How to Lose a Guy in 10 Days. This is the one I liked, a rom-com in which Kate Hudson, a staff-writer for Cosmopolitan-With-the-Serial-Numbers-Filed-Off, is writing a piece on how to ruin a relationship. First, she hits on ad man Matthew McConaughy, then engages in every kind of relationship-killing activity to show how he flees from her. Unfortunately, McConaughy has his own goal: winning Hudson’s heart will prove to a prospective client he knows women well enough to run her woman-centric campaign. So he refuses to flee. And inevitably, he and Hudson fall in love.
When we get to the Boy Loses Girl part of the story, Hudson also discovers that instead of getting to write about world hunger and similar issues, she’s going to be stuck churning out similar fluff. Which is where I have my problems.
If you’re going to write about world hunger, Cosmopolitan isn’t the place. It’s not their brand. It’s like expecting Maxim to write about the frontiers of quantum mechanics.
If Hudson’s smart enough to get the job, she’s smart enough to know this. So why not write it freelance? Working for a major national magazine is the kind of CV entry that makes it very easy for editors to say Yes (or so I hear).
The failure of her career justifies her taking a job somewhere else (as I’ve written before, the happy ending leaves her unemployed) which leads to McConaughy racing to the airport to stop her going (the law of rom-coms is that once they actually get on a plane, they’ll never ever, ever come back, so you have to stop them).

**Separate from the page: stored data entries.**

-- ==== Sys2Proof/Laws/KeepPmc.lean ====
section
/-! SUPPORT. The operations of Machine/Pmc.lean keep the queue and the canonical forms. -/
namespace Sys2Proof.Machine
set_option linter.unusedTactic false
set_option linter.unreachableTactic false

theorem selWrite_keeps {b : State} (u : Fin 13) (k : Fin 8) (value : Sys2Proof.Word) {s : State} (h : Keeps b s) : Keeps b (selWrite u k value s) := by
  unfold selWrite
  repeat' first
    | with_reducible assumption
    | with_reducible apply regWrite_keeps
    | with_reducible apply State.set64_keeps
    | with_reducible apply keeps_foldl
    | with_reducible apply keeps_ite
    | (simp -zeta only [keeps_mk]; with_reducible refine keeps_parts ?_)
    | (with_reducible refine fun _ _ t ht => ?_)
    | (with_reducible refine fun t x ht => ?_)
    | (with_reducible refine fun t ht => ?_)
    | (extract_lets +onlyGivenNames -underBinder t; first | (refine have ht : Keeps b t := ?_; ?_; dsimp -zeta only [t]; rotate_left; clear_value t) | (refine have ht : Keeps b t.2 := ?_; ?_; dsimp -zeta only [t]; rotate_left; clear_value t) | (refine have ht : Keeps b t.1 := ?_; ?_; dsimp -zeta only [t]; rotate_left; clear_value t) | (refine have ht : ∀ x y, Keeps b y → Keeps b (t x y) := ?_; ?_; dsimp -zeta only [t]; rotate_left; clear_value t) | (refine have ht : ∀ y, Keeps b y → Keeps b (t y) := ?_; ?_; dsimp -zeta only [t]; rotate_left; clear_value t) | (refine have ht : Keeps b t.2.2 := ?_; ?_; dsimp -zeta only [t]; rotate_left; clear_value t) | (clear_value t) | skip)
    | split
    | (with_reducible refine keeps_snd (by assumption) ?_)
    | (dsimp -zeta only)
    | (with_reducible apply_assumption)

theorem clearAll_keeps {b : State} {s : State} (h : Keeps b s) : Keeps b (clearAll s) := by
  unfold clearAll
  repeat' first
    | with_reducible assumption
    | with_reducible apply State.clear64s_keeps
    | with_reducible apply keeps_foldl
    | with_reducible apply keeps_ite
    | (simp -zeta only [keeps_mk]; with_reducible refine keeps_parts ?_)
    | (with_reducible refine fun _ _ t ht => ?_)
    | (with_reducible refine fun t x ht => ?_)
    | (with_reducible refine fun t ht => ?_)
    | (extract_lets +onlyGivenNames -underBinder t; first | (refine have ht : Keeps b t := ?_; ?_; dsimp -zeta only [t]; rotate_left; clear_value t) | (refine have ht : Keeps b t.2 := ?_; ?_; dsimp -zeta only [t]; rotate_left; clear_value t) | (refine have ht : Keeps b t.1 := ?_; ?_; dsimp -zeta only [t]; rotate_left; clear_value t) | (refine have ht : ∀ x y, Keeps b y → Keeps b (t x y) := ?_; ?_; dsimp -zeta only [t]; rotate_left; clear_value t) | (refine have ht : ∀ y, Keeps b y → Keeps b (t y) := ?_; ?_; dsimp -zeta only [t]; rotate_left; clear_value t) | (refine have ht : Keeps b t.2.2 := ?_; ?_; dsimp -zeta only [t]; rotate_left; clear_value t) | (clear_value t) | skip)
    | split
    | (with_reducible refine keeps_snd (by assumption) ?_)
    | (dsimp -zeta only)
    | (with_reducible apply_assumption)

theorem snapshot_keeps {b : State} {s : State} (h : Keeps b s) : Keeps b (snapshot s) := by
  unfold snapshot
  repeat' first
    | with_reducible assumption
    | with_reducible apply State.wr_keeps
    | with_reducible apply irqSet_keeps
    | with_reducible apply pmcRecord_keeps
    | with_reducible apply keeps_foldl
    | with_reducible apply keeps_ite
    | (simp -zeta only [keeps_mk]; with_reducible refine keeps_parts ?_)
    | (with_reducible refine fun _ _ t ht => ?_)
    | (with_reducible refine fun t x ht => ?_)
    | (with_reducible refine fun t ht => ?_)
    | (extract_lets +onlyGivenNames -underBinder t; first | (refine have ht : Keeps b t := ?_; ?_; dsimp -zeta only [t]; rotate_left; clear_value t) | (refine have ht : Keeps b t.2 := ?_; ?_; dsimp -zeta only [t]; rotate_left; clear_value t) | (refine have ht : Keeps b t.1 := ?_; ?_; dsimp -zeta only [t]; rotate_left; clear_value t) | (refine have ht : ∀ x y, Keeps b y → Keeps b (t x y) := ?_; ?_; dsimp -zeta only [t]; rotate_left; clear_value t) | (refine have ht : ∀ y, Keeps b y → Keeps b (t y) := ?_; ?_; dsimp -zeta only [t]; rotate_left; clear_value t) | (refine have ht : Keeps b t.2.2 := ?_; ?_; dsimp -zeta only [t]; rotate_left; clear_value t) | (clear_value t) | skip)
    | split
    | (with_reducible refine keeps_snd (by assumption) ?_)
    | (dsimp -zeta only)
    | (with_reducible apply_assumption)

theorem execPmcSnapPeriod_keeps {b t : State} {s : State} (e : execPmcSnapPeriod s = .next t) (h : Keeps b s) : Keeps b t := by
  unfold execPmcSnapPeriod at e; cases e
  repeat' first
    | with_reducible assumption
    | with_reducible apply snapshot_keeps
    | with_reducible apply keeps_foldl
    | with_reducible apply keeps_ite
    | (simp -zeta only [keeps_mk]; with_reducible refine keeps_parts ?_)
    | (with_reducible refine fun _ _ t ht => ?_)
    | (with_reducible refine fun t x ht => ?_)
    | (with_reducible refine fun t ht => ?_)
    | (extract_lets +onlyGivenNames -underBinder t; first | (refine have ht : Keeps b t := ?_; ?_; dsimp -zeta only [t]; rotate_left; clear_value t) | (refine have ht : Keeps b t.2 := ?_; ?_; dsimp -zeta only [t]; rotate_left; clear_value t) | (refine have ht : Keeps b t.1 := ?_; ?_; dsimp -zeta only [t]; rotate_left; clear_value t) | (refine have ht : ∀ x y, Keeps b y → Keeps b (t x y) := ?_; ?_; dsimp -zeta only [t]; rotate_left; clear_value t) | (refine have ht : ∀ y, Keeps b y → Keeps b (t y) := ?_; ?_; dsimp -zeta only [t]; rotate_left; clear_value t) | (refine have ht : Keeps b t.2.2 := ?_; ?_; dsimp -zeta only [t]; rotate_left; clear_value t) | (clear_value t) | skip)
    | split
    | (with_reducible refine keeps_snd (by assumption) ?_)
    | (dsimp -zeta only)
    | (with_reducible apply_assumption)

theorem tagSeed_keeps {b : State} {s : State} (h : Keeps b s) : Keeps b (tagSeed s).2 := by
  unfold tagSeed
  repeat' first
    | with_reducible assumption
    | with_reducible apply State.draw_keeps
    | with_reducible apply keeps_foldl
    | with_reducible apply keeps_ite
    | (simp -zeta only [keeps_mk]; with_reducible refine keeps_parts ?_)
    | (with_reducible refine fun _ _ t ht => ?_)
    | (with_reducible refine fun t x ht => ?_)
    | (with_reducible refine fun t ht => ?_)
    | (extract_lets +onlyGivenNames -underBinder t; first | (refine have ht : Keeps b t := ?_; ?_; dsimp -zeta only [t]; rotate_left; clear_value t) | (refine have ht : Keeps b t.2 := ?_; ?_; dsimp -zeta only [t]; rotate_left; clear_value t) | (refine have ht : Keeps b t.1 := ?_; ?_; dsimp -zeta only [t]; rotate_left; clear_value t) | (refine have ht : ∀ x y, Keeps b y → Keeps b (t x y) := ?_; ?_; dsimp -zeta only [t]; rotate_left; clear_value t) | (refine have ht : ∀ y, Keeps b y → Keeps b (t y) := ?_; ?_; dsimp -zeta only [t]; rotate_left; clear_value t) | (refine have ht : Keeps b t.2.2 := ?_; ?_; dsimp -zeta only [t]; rotate_left; clear_value t) | (clear_value t) | skip)
    | split
    | (with_reducible refine keeps_snd (by assumption) ?_)
    | (dsimp -zeta only)
    | (with_reducible apply_assumption)

theorem seedLane_keeps {b : State} {s : State} (n : Fin 4) (h : Keeps b s) : Keeps b (seedLane s n) := by
  unfold seedLane
  repeat' first
    | with_reducible assumption
    | with_reducible apply tagSeed_keeps
    | with_reducible apply State.set_keeps
    | with_reducible apply keeps_foldl
    | with_reducible apply keeps_ite
    | (simp -zeta only [keeps_mk]; with_reducible refine keeps_parts ?_)
    | (with_reducible refine fun _ _ t ht => ?_)
    | (with_reducible refine fun t x ht => ?_)
    | (with_reducible refine fun t ht => ?_)
    | (extract_lets +onlyGivenNames -underBinder t; first | (refine have ht : Keeps b t := ?_; ?_; dsimp -zeta only [t]; rotate_left; clear_value t) | (refine have ht : Keeps b t.2 := ?_; ?_; dsimp -zeta only [t]; rotate_left; clear_value t) | (refine have ht : Keeps b t.1 := ?_; ?_; dsimp -zeta only [t]; rotate_left; clear_value t) | (refine have ht : ∀ x y, Keeps b y → Keeps b (t x y) := ?_; ?_; dsimp -zeta only [t]; rotate_left; clear_value t) | (refine have ht : ∀ y, Keeps b y → Keeps b (t y) := ?_; ?_; dsimp -zeta only [t]; rotate_left; clear_value t) | (refine have ht : Keeps b t.2.2 := ?_; ?_; dsimp -zeta only [t]; rotate_left; clear_value t) | (clear_value t) | skip)
    | split
    | (with_reducible refine keeps_snd (by assumption) ?_)
    | (dsimp -zeta only)
    | (with_reducible apply_assumption)

theorem seedSpu_keeps {b : State} {s : State} (n : Fin 8) (h : Keeps b s) : Keeps b (seedSpu s n) := by
  unfold seedSpu
  repeat' first
    | with_reducible assumption
    | with_reducible apply tagSeed_keeps
    | with_reducible apply State.set_keeps
    | with_reducible apply keeps_foldl
    | with_reducible apply keeps_ite
    | (simp -zeta only [keeps_mk]; with_reducible refine keeps_parts ?_)
    | (with_reducible refine fun _ _ t ht => ?_)
    | (with_reducible refine fun t x ht => ?_)
    | (with_reducible refine fun t ht => ?_)
    | (extract_lets +onlyGivenNames -underBinder t; first | (refine have ht : Keeps b t := ?_; ?_; dsimp -zeta only [t]; rotate_left; clear_value t) | (refine have ht : Keeps b t.2 := ?_; ?_; dsimp -zeta only [t]; rotate_left; clear_value t) | (refine have ht : Keeps b t.1 := ?_; ?_; dsimp -zeta only [t]; rotate_left; clear_value t) | (refine have ht : ∀ x y, Keeps b y → Keeps b (t x y) := ?_; ?_; dsimp -zeta only [t]; rotate_left; clear_value t) | (refine have ht : ∀ y, Keeps b y → Keeps b (t y) := ?_; ?_; dsimp -zeta only [t]; rotate_left; clear_value t) | (refine have ht : Keeps b t.2.2 := ?_; ?_; dsimp -zeta only [t]; rotate_left; clear_value t) | (clear_value t) | skip)
    | split
    | (with_reducible refine keeps_snd (by assumption) ?_)
    | (dsimp -zeta only)
    | (with_reducible apply_assumption)

theorem tagSeedAll_keeps {b : State} {s : State} (h : Keeps b s) : Keeps b (tagSeedAll s) := by
  unfold tagSeedAll
  repeat' first
    | with_reducible assumption
    | with_reducible apply seedLane_keeps
    | with_reducible apply keeps_foldl
    | with_reducible apply keeps_ite
    | (simp -zeta only [keeps_mk]; with_reducible refine keeps_parts ?_)
    | (with_reducible refine fun _ _ t ht => ?_)
    | (with_reducible refine fun t x ht => ?_)
    | (with_reducible refine fun t ht => ?_)
    | (extract_lets +onlyGivenNames -underBinder t; first | (refine have ht : Keeps b t := ?_; ?_; dsimp -zeta only [t]; rotate_left; clear_value t) | (refine have ht : Keeps b t.2 := ?_; ?_; dsimp -zeta only [t]; rotate_left; clear_value t) | (refine have ht : Keeps b t.1 := ?_; ?_; dsimp -zeta only [t]; rotate_left; clear_value t) | (refine have ht : ∀ x y, Keeps b y → Keeps b (t x y) := ?_; ?_; dsimp -zeta only [t]; rotate_left; clear_value t) | (refine have ht : ∀ y, Keeps b y → Keeps b (t y) := ?_; ?_; dsimp -zeta only [t]; rotate_left; clear_value t) | (refine have ht : Keeps b t.2.2 := ?_; ?_; dsimp -zeta only [t]; rotate_left; clear_value t) | (clear_value t) | skip)
    | split
    | (with_reducible refine keeps_snd (by assumption) ?_)
    | (dsimp -zeta only)
    | (with_reducible apply_assumption)

theorem spuSeedAll_keeps {b : State} {s : State} (h : Keeps b s) : Keeps b (spuSeedAll s) := by
  unfold spuSeedAll
  repeat' first
    | with_reducible assumption
    | with_reducible apply seedSpu_keeps
    | with_reducible apply keeps_foldl
    | with_reducible apply keeps_ite
    | (simp -zeta only [keeps_mk]; with_reducible refine keeps_parts ?_)
    | (with_reducible refine fun _ _ t ht => ?_)
    | (with_reducible refine fun t x ht => ?_)
    | (with_reducible refine fun t ht => ?_)
    | (extract_lets +onlyGivenNames -underBinder t; first | (refine have ht : Keeps b t := ?_; ?_; dsimp -zeta only [t]; rotate_left; clear_value t) | (refine have ht : Keeps b t.2 := ?_; ?_; dsimp -zeta only [t]; rotate_left; clear_value t) | (refine have ht : Keeps b t.1 := ?_; ?_; dsimp -zeta only [t]; rotate_left; clear_value t) | (refine have ht : ∀ x y, Keeps b y → Keeps b (t x y) := ?_; ?_; dsimp -zeta only [t]; rotate_left; clear_value t) | (refine have ht : ∀ y, Keeps b y → Keeps b (t y) := ?_; ?_; dsimp -zeta only [t]; rotate_left; clear_value t) | (refine have ht : Keeps b t.2.2 := ?_; ?_; dsimp -zeta only [t]; rotate_left; clear_value t) | (clear_value t) | skip)
    | split
    | (with_reducible refine keeps_snd (by assumption) ?_)
    | (dsimp -zeta only)
    | (with_reducible apply_assumption)

theorem execSpuInstructionTag_keeps {b t : State} (spu : Fin 8) (offered : ℕ) (source : Fin 4) (stall : Fin 5) (pc : ℕ) (fetch : ℕ) (issue : ℕ) (exec : ℕ) {s : State} (e : execSpuInstructionTag spu offered source stall pc fetch issue exec s = .next t) (h : Keeps b s) : Keeps b t := by
  unfold execSpuInstructionTag at e; cases e
  repeat' first
    | with_reducible assumption
    | with_reducible apply pmcEvent_keeps
    | with_reducible apply irqSet_keeps
    | with_reducible apply State.addSat_keeps
    | with_reducible apply pmcRecord_keeps
    | with_reducible apply State.set_keeps
    | with_reducible apply keeps_foldl
    | with_reducible apply keeps_ite
    | (simp -zeta only [keeps_mk]; with_reducible refine keeps_parts ?_)
    | (with_reducible refine fun _ _ t ht => ?_)
    | (with_reducible refine fun t x ht => ?_)
    | (with_reducible refine fun t ht => ?_)
    | (extract_lets +onlyGivenNames -underBinder t; first | (refine have ht : Keeps b t := ?_; ?_; dsimp -zeta only [t]; rotate_left; clear_value t) | (refine have ht : Keeps b t.2 := ?_; ?_; dsimp -zeta only [t]; rotate_left; clear_value t) | (refine have ht : Keeps b t.1 := ?_; ?_; dsimp -zeta only [t]; rotate_left; clear_value t) | (refine have ht : ∀ x y, Keeps b y → Keeps b (t x y) := ?_; ?_; dsimp -zeta only [t]; rotate_left; clear_value t) | (refine have ht : ∀ y, Keeps b y → Keeps b (t y) := ?_; ?_; dsimp -zeta only [t]; rotate_left; clear_value t) | (refine have ht : Keeps b t.2.2 := ?_; ?_; dsimp -zeta only [t]; rotate_left; clear_value t) | (clear_value t) | skip)
    | split
    | (with_reducible refine keeps_snd (by assumption) ?_)
    | (dsimp -zeta only)
    | (with_reducible apply_assumption)

end Sys2Proof.Machine
end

But it would have been easy enough to work around without the silly errors.
In I Was a Mail-Order Bride (the one I don’t like) Valerie Bertinelli is a magazine writer posing as a male-order bride (or bride candidate) for an article on what sort of man would pick a woman that way. She doesn’t know it’s not lawyer Ted Wass who invited her, but his partner, who bet Wass he could have a beautiful woman around who was interested in him and not jump her (personally I’d have said to hell with the bet and jumped. Because young Bertinelli is awesomely lovely).
Once again, love blossoms. Then Bertinelli learns the truth and storms back to NYC where she tells her editor she’s going to write an article showing Wass up for the worm that he is (which is rather a double standard given her own agenda).
Once again, incredulity kicked in. No halfway competent editor is going run a potentially libelous story where the writer openly admits she’s acting from malice. Or if she did run it, she’d use a pseudonym for the subject. But nope, the story runs—because the resultant lawsuit gives the lovers a chance to get back together.
Here the errors are much more necessary to the plot. Perhaps that’s one reason it’s a worse movie.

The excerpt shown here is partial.